§ **Data for this exercise**:
-- ==== Sys2Proof/Machine/RegWrite.lean ====
section
/-! DEFINITION. The register path: who may write when, what each register does, and what waits for room in the journal
(spec/01_device_organisation.md, R3 to R8; R192, R390, R430, R434, R438, R448, R499). -/

namespace Sys2Proof.Machine

/-! ### Reading -/

/-- The paths that R448 holds off before the device is ready: hosts, the management port and the fabric. -/
def viaOutside : Via → Bool
  | .host .. | .mgmt | .fabric => true
  | _ => false

/-- A read or write of a register is not yet open to a path (R448); `write` excludes all but GLB_FW. -/
def Dev.notYet (d : Dev) (via : Via) (off : Nat) (write : Bool) : Bool :=
  !d.flag GLB_STATUS.ready && viaOutside via &&
    !(if write then within off 0x1000 0x2000 else decide (off < 0x100000) || off == HIF_READY.off)

/-- A word of the journal's read windows (R431); an entry lost with the ring (R13) reads as none (log entry 154). -/
def Dev.jnlWindow (d : Dev) (off : Nat) : Reg64 :=
  if within off 0x600000 0x800000 then
    let slot := (off - 0x600000) / 64
    let n := d.jnlSeq
    -- the newest sequence of this slot
    let s := n - 1 - (n - 1 - slot) % 32768
    if slot < n && decide (n ≤ s + 32768) then
      match if s < d.jnl.lostBelow then none else d.jnlAt s with
      | some e => BitVec.ofNat 64 (ofBytes ((e.bytes.drop ((off - 0x600000) % 64)).take 8))
      | none => BitVec.allOnes 64
    else BitVec.allOnes 64
  else
    match d.jnl.seals.take 256 |>.find? fun r => r.index % 256 == (off - 0x500000) / 4096 && decide (d.jnl.lostBelow ≤ r.seq) with
    | some r => BitVec.ofNat 64 (ofBytes (((sealBytes r).drop ((off - 0x500000) % 4096)).take 8))
    | none => BitVec.allOnes 64

/-- The 64-bit register at an offset as a path reads it: WO fields and undefined offsets read zero, the journal's windows show
entries and seals (R3, R6, R19, R431, R448). -/
def Dev.readWord (d : Dev) (via : Via) (off : Nat) : Reg64 :=
  if d.notYet via off false then 0
  else if within off 0x500000 0x800000 then d.jnlWindow off
  else match findReg off with
    | some _ => d.rd off
    | none => 0

/-- A read of a register: of another size or alignment it gives all ones and is counted (R3). -/
def Dev.regRead (d : Dev) (via : Via) (off size : Nat) : Nat × Dev :=
  if !((size == 4 || size == 8) && off % size == 0) then (2 ^ (8 * size) - 1, d.badAccess via off false)
  else
    let d := d.jnlShow
    (fieldOf (d.readWord via (off - off % 8)) (8 * (off % 8)) (8 * size), d)

/-! ### Registers whose writes do more -/

/-- The bytes written hold bit b of the word. -/
def holdsBit (lo n b : Nat) : Bool := decide (8 * lo ≤ b) && decide (b < 8 * (lo + n))

/-- JOINT_COMMIT (R192). -/
def Dev.writeJoint (d : Dev) (via : Via) (blk : Nat) (att : Reg64) : Dev :=
  d.jointOp (viaOrigin via) blk (fieldOf att 0 8) (fieldOf att 8 2) (fieldOf att 16 16)

/-- JOINT_COMMIT registers. -/
def isJointCommit (off : Nat) : Bool :=
  [0x3800100, 0x3FF000, 0x1FFF000, 0x2FFF000, 0x33FF000, 0x3FFF000, 0x37FF000, 0x35FF000, 0x1FF000].contains off || isAgBlk off

/-- PWR_DOMd (R390): a request for a state, and the clearing of refused. -/
def Dev.writeDom (d : Dev) (via : Via) (dom lo n : Nat) (att : Reg64) : Dev :=
  let off := PWR_DOM.off dom
  let req := fieldOf att 0 2
  let d := d.writeFields (viaOrigin via) off lo n (insField att 0 2 (d.get (PWR_DOM.req dom)))
  if !holdsBit lo n 0 then d
  else if req = d.get (PWR_DOM.req dom) && (d.get (PWR_DOM.state dom) == req || d.flag (PWR_DOM.moving dom)) then d
  else d.domainRequest (viaOrigin via) dom req

/-- A ring's CFG (R438, R442): en = 1 starts the ring or is refused, en = 0 stops it; one change entry for the whole word. -/
def Dev.writeRing (d : Dev) (via : Via) (r lo n : Nat) (att : Reg64) : Dev :=
  let off := ringBase r
  let want := fieldOf att 0 1
  let was := d.get (RC.en r)
  if !holdsBit lo n 0 || want = was then d.writeFields (viaOrigin via) off lo n att
  else if want = 1 then
    -- what the SW fields of the same write become decides whether the ring may start
    if ((d.wr off (insField att 0 1 0)).ringBad r) then
      ((d.writeFields (viaOrigin via) off lo n (insField att 0 1 0)).jnlRefused (viaOrigin via) off 0 (d.rd off) att).set (RS.cfgRefused r) 1
    else (d.writeFields (viaOrigin via) off lo n att).ringStart r
  else (d.writeFields (viaOrigin via) off lo n att).ringStop r

/-- HIF_RINGr_OWN (R434, R452): through PF0 alone, and not while the owner's TDI is locked; the current value counts as not
written (R7). -/
def Dev.writeOwn (d : Dev) (via : Via) (r lo n : Nat) (att : Reg64) : Dev :=
  let off := HIF_RING_OWN.off r
  let pf0 := match via with | .host _ f => f.val == 0 | _ => false
  if pf0 && !d.sec.tdiLocked.contains (d.ringPort r, d.ringFunc r) then d.writeFields (viaOrigin via) off lo n att
  else if holdsBit lo n 0 && fieldOf att 0 6 != fieldOf (d.rd off) 0 6 then
    (if d.swStopped off then d else d.staticErr off).jnlRefused (viaOrigin via) off 0 (d.rd off) att
  else d

/-- HIF_BAYb_CTL (R451): thaw, through PF0 of a port that serves the bay, of a FROZEN bay. -/
def Dev.writeThaw (d : Dev) (via : Via) (b lo n : Nat) (att : Reg64) : Dev :=
  let off := HIF_BAY_CTL.off b
  let ok := match via with | .host p f => f.val == 0 && d.serves b p.val | _ => false
  if !holdsBit lo n 0 || fieldOf att 0 1 = 0 || d.bayState b != bayFrozen then d
  else if !ok then d.jnlRefused (viaOrigin via) off 0 (d.rd off) att
  else (d.jnlChange (viaOrigin via) off 0 0 att).putBay b { d.bayU b with thawEdge := some d.openEdge }

/-- FABp_CFG (R279, R301, R478). -/
def Dev.writePort (d : Dev) (via : Via) (p lo n : Nat) (att : Reg64) : Dev :=
  (d.writeFields (viaOrigin via) (FABP_CFG.off p) lo n att).portAdmin p

/-- FAB_ID (R307): after a change the handshake record goes out again. -/
def Dev.writeId (d : Dev) (via : Via) (lo n : Nat) (att : Reg64) : Dev :=
  let e := d.writeFields (viaOrigin via) FAB_ID.off lo n att
  if fieldOf (d.rd FAB_ID.off) 0 48 = fieldOf (e.rd FAB_ID.off) 0 48 then e else e.resendRecords

/-- FLT_DEAD_CLR (R355, R361). -/
def Dev.writeDeadClr (d : Dev) (via : Via) (lo n : Nat) (att : Reg64) : Dev :=
  let d := d.writeFields (viaOrigin via) FLT_DEAD_CLR.off lo n att
  if holdsBit lo n 0 then d.deadClear (fieldOf att 0 15) else d

/-- FLT_SISREG (R355): kept in the board record. -/
def Dev.writeSisreg (d : Dev) (via : Via) (lo n : Nat) (att : Reg64) : Dev :=
  let e := d.writeFields (viaOrigin via) FLT_SISREG.off lo n att
  let v := e.rd FLT_SISREG.off
  if v = d.rd FLT_SISREG.off then e else (e.fieldUpdate fun b => { b with sisreg := v }).showFree

/-- A command register: the write is journaled as a change, or as a refusal where the command is refused (R8). -/
def Dev.command (d : Dev) (via : Via) (off : Nat) (att : Reg64) (refused : Dev → Bool) (run : Dev → Dev) : Dev :=
  run (if refused (run d) then d.jnlRefused (viaOrigin via) off 0 0 att else d.jnlChange (viaOrigin via) off 0 0 att)

/-- GLB_FW_CMD (R404 to R409); the fabric may not write it. -/
def Dev.writeFwCmd (d : Dev) (via : Via) (lo n : Nat) (att : Reg64) : Dev :=
  if !holdsBit lo n 0 then d
  else d.command via GLB_FW_CMD.off att (fun d => d.get GLB_FW_CMDSTAT.result == 3) fun d =>
    d.fwCmd via (fieldOf att 0 4) (fieldOf att 4 19)

/-- SEC_CMD (R418 to R420, R429). -/
def Dev.writeSecCmd (d : Dev) (via : Via) (lo n : Nat) (att : Reg64) : Dev :=
  if !holdsBit lo n 0 then d
  else d.command via SEC_CMD.off att (fun d => d.get SEC_CMDSTAT.result == 3) fun d => d.secCmd via (fieldOf att 0 4)

/-- JNL_CFG (R431): while export is enabled exp_log2 stays, and an attempt to change it is counted. -/
def Dev.writeJnlCfg (d : Dev) (via : Via) (lo n : Nat) (att : Reg64) : Dev :=
  let on := d.flag JNL_CFG.export_en
  let log2 := d.get JNL_CFG.exp_log2
  let d := if on && holdsBit lo n 1 && fieldOf att 1 5 != log2 then d.badAccess via JNL_CFG.off true else d
  let d := d.writeFields (viaOrigin via) JNL_CFG.off lo n (if on then insField att 1 5 log2 else att)
  if !on && d.flag JNL_CFG.export_en then d.exportStart else d

/-- JNL_EXPORT_BASE (R431): while export is enabled a write is discarded and counted. -/
def Dev.writeJnlBase (d : Dev) (via : Via) (lo n : Nat) (att : Reg64) : Dev :=
  if d.flag JNL_CFG.export_en then d.badAccess via JNL_EXPORT_BASE.off true
  else d.writeFields (viaOrigin via) JNL_EXPORT_BASE.off lo n att

/-- GLB_RESET (R499). -/
def Dev.writeReset (d : Dev) (via : Via) (lo n : Nat) (att : Reg64) : Dev :=
  if !holdsBit lo n 16 || fieldOf att 16 1 = 0 then d
  else if fieldOf att 0 16 != 0x5752 then d.badAccess via GLB_RESET.off true
  else (d.jnlChange (viaOrigin via) GLB_RESET.off 0 0 att).warmReset 2 (viaOrigin via)

/-- MGT_CFG (R468). -/
def Dev.writeMgtCfg (d : Dev) (via : Via) (lo n : Nat) (att : Reg64) : Dev :=
  let was := d.flag MGT_CFG.mac_en
  let d := d.writeFields (viaOrigin via) MGT_CFG.off lo n att
  let now := d.flag MGT_CFG.mac_en
  if was == now then d else if now then d.macOn else d.macOff

/-- The index of an offset in an array of registers. -/
def indexIn (off base stride count : Nat) : Option Nat :=
  if base ≤ off && (off - base) % stride == 0 && decide ((off - base) / stride < count) then some ((off - base) / stride) else none

/-- The ring whose CFG register lies at an offset. -/
def ringAt (off : Nat) : Option Nat :=
  match indexIn off 0x3620000 0x40 64 with
  | some r => some r
  | none => (indexIn off 0x3610000 0x40 2).map (64 + ·)

/-- A write to a register that has an effect of its own, by offset; none for any other register. -/
def Dev.specialWrite (d : Dev) (via : Via) (off lo n : Nat) (att : Reg64) : Option Dev :=
  if isJointCommit off then some (if holdsBit lo n 0 then d.writeJoint via off att else d)
  else if off == GLB_FW_CMD.off then some (d.writeFwCmd via lo n att)
  else if off == SEC_CMD.off then some (d.writeSecCmd via lo n att)
  else if off == GLB_RESET.off then some (d.writeReset via lo n att)
  else if off == JNL_CFG.off then some (d.writeJnlCfg via lo n att)
  else if off == JNL_EXPORT_BASE.off then some (d.writeJnlBase via lo n att)
  else if off == MGT_CFG.off then some (d.writeMgtCfg via lo n att)
  else if off == FAB_ID.off then some (d.writeId via lo n att)
  else if off == FLT_DEAD_CLR.off then some (d.writeDeadClr via lo n att)
  else if off == FLT_SISREG.off then some (d.writeSisreg via lo n att)
  else match indexIn off (AG_PEG_ADD.off 0) 0x100000 16 with
  | some g => some (if holdsBit lo n 0 then d.pegAdd (viaOrigin via) g (fieldOf att 0 12) (fieldOf att 16 16) else d)
  | none => match indexIn off (PWR_DOM.off 0) 8 20 with
  | some k => some (d.writeDom via k lo n att)
  | none => match indexIn off (FABP_CFG.off 0) 0x10000 50 with
  | some p => some (d.writePort via p lo n att)
  | none => match indexIn off (HIF_BAY_CTL.off 0) 0x20 8 with
  | some b => some (d.writeThaw via b lo n att)
  | none => match indexIn off (HIF_RING_OWN.off 0) 0x40 64 with
  | some r => some (d.writeOwn via r lo n att)
  | none => (ringAt off).map fun r => d.writeRing via r lo n att

/-- What a write of `size` bytes does once the path has taken it (R3, R18, R19). -/
def Dev.regEffect (d : Dev) (via : Via) (off size value : Nat) : Dev :=
  let base := off - off % 8
  if !((size == 4 || size == 8) && off % size == 0) || (findReg base).isNone then d.badAccess via off true
  else if via == .fabric && within base 0x1000 0x2000 then d.jnlRefused (viaOrigin via) base 0 (d.rd base) (BitVec.ofNat 64 value)
  else
    match d.specialWrite via base (off % 8) size (mergeBytes (d.shadowWord base) (off % 8) size value) with
    | some e => e
    | none => d.regWriteCore via off size value

/-! ### The path (R430, R434, R448) -/

/-- A VF reaches its own rings' pages alone; any other path reaches the whole register space (R434). -/
def Dev.pathReaches (d : Dev) (via : Via) (off : Nat) : Bool :=
  match via with
  | .host p f => f.val == 0 || (within off 0x3620000 0x3621000 && decide ((off - 0x3620000) % 0x40 < 0x20) &&
      d.ringPort ((off - 0x3620000) / 0x40) == p.val && d.ringFunc ((off - 0x3620000) / 0x40) == f.val)
  | _ => true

§ **What to work on**: Repeat the data above starting at the line with "0x40 < 0x20) &&" and ending at its last line, exactly, with no other lines.

§ **Result below**:
  | .host p f => f.val == 0 || (within off 0x3620000 0x3621000 && decide ((off - 0x3620000) % 0x40 < 0x20) &&
      d.ringPort ((off - 0x3620000) / 0x40) == p.val && d.ringFunc ((off - 0x3620000) / 0x40) == f.val)
  | _ => true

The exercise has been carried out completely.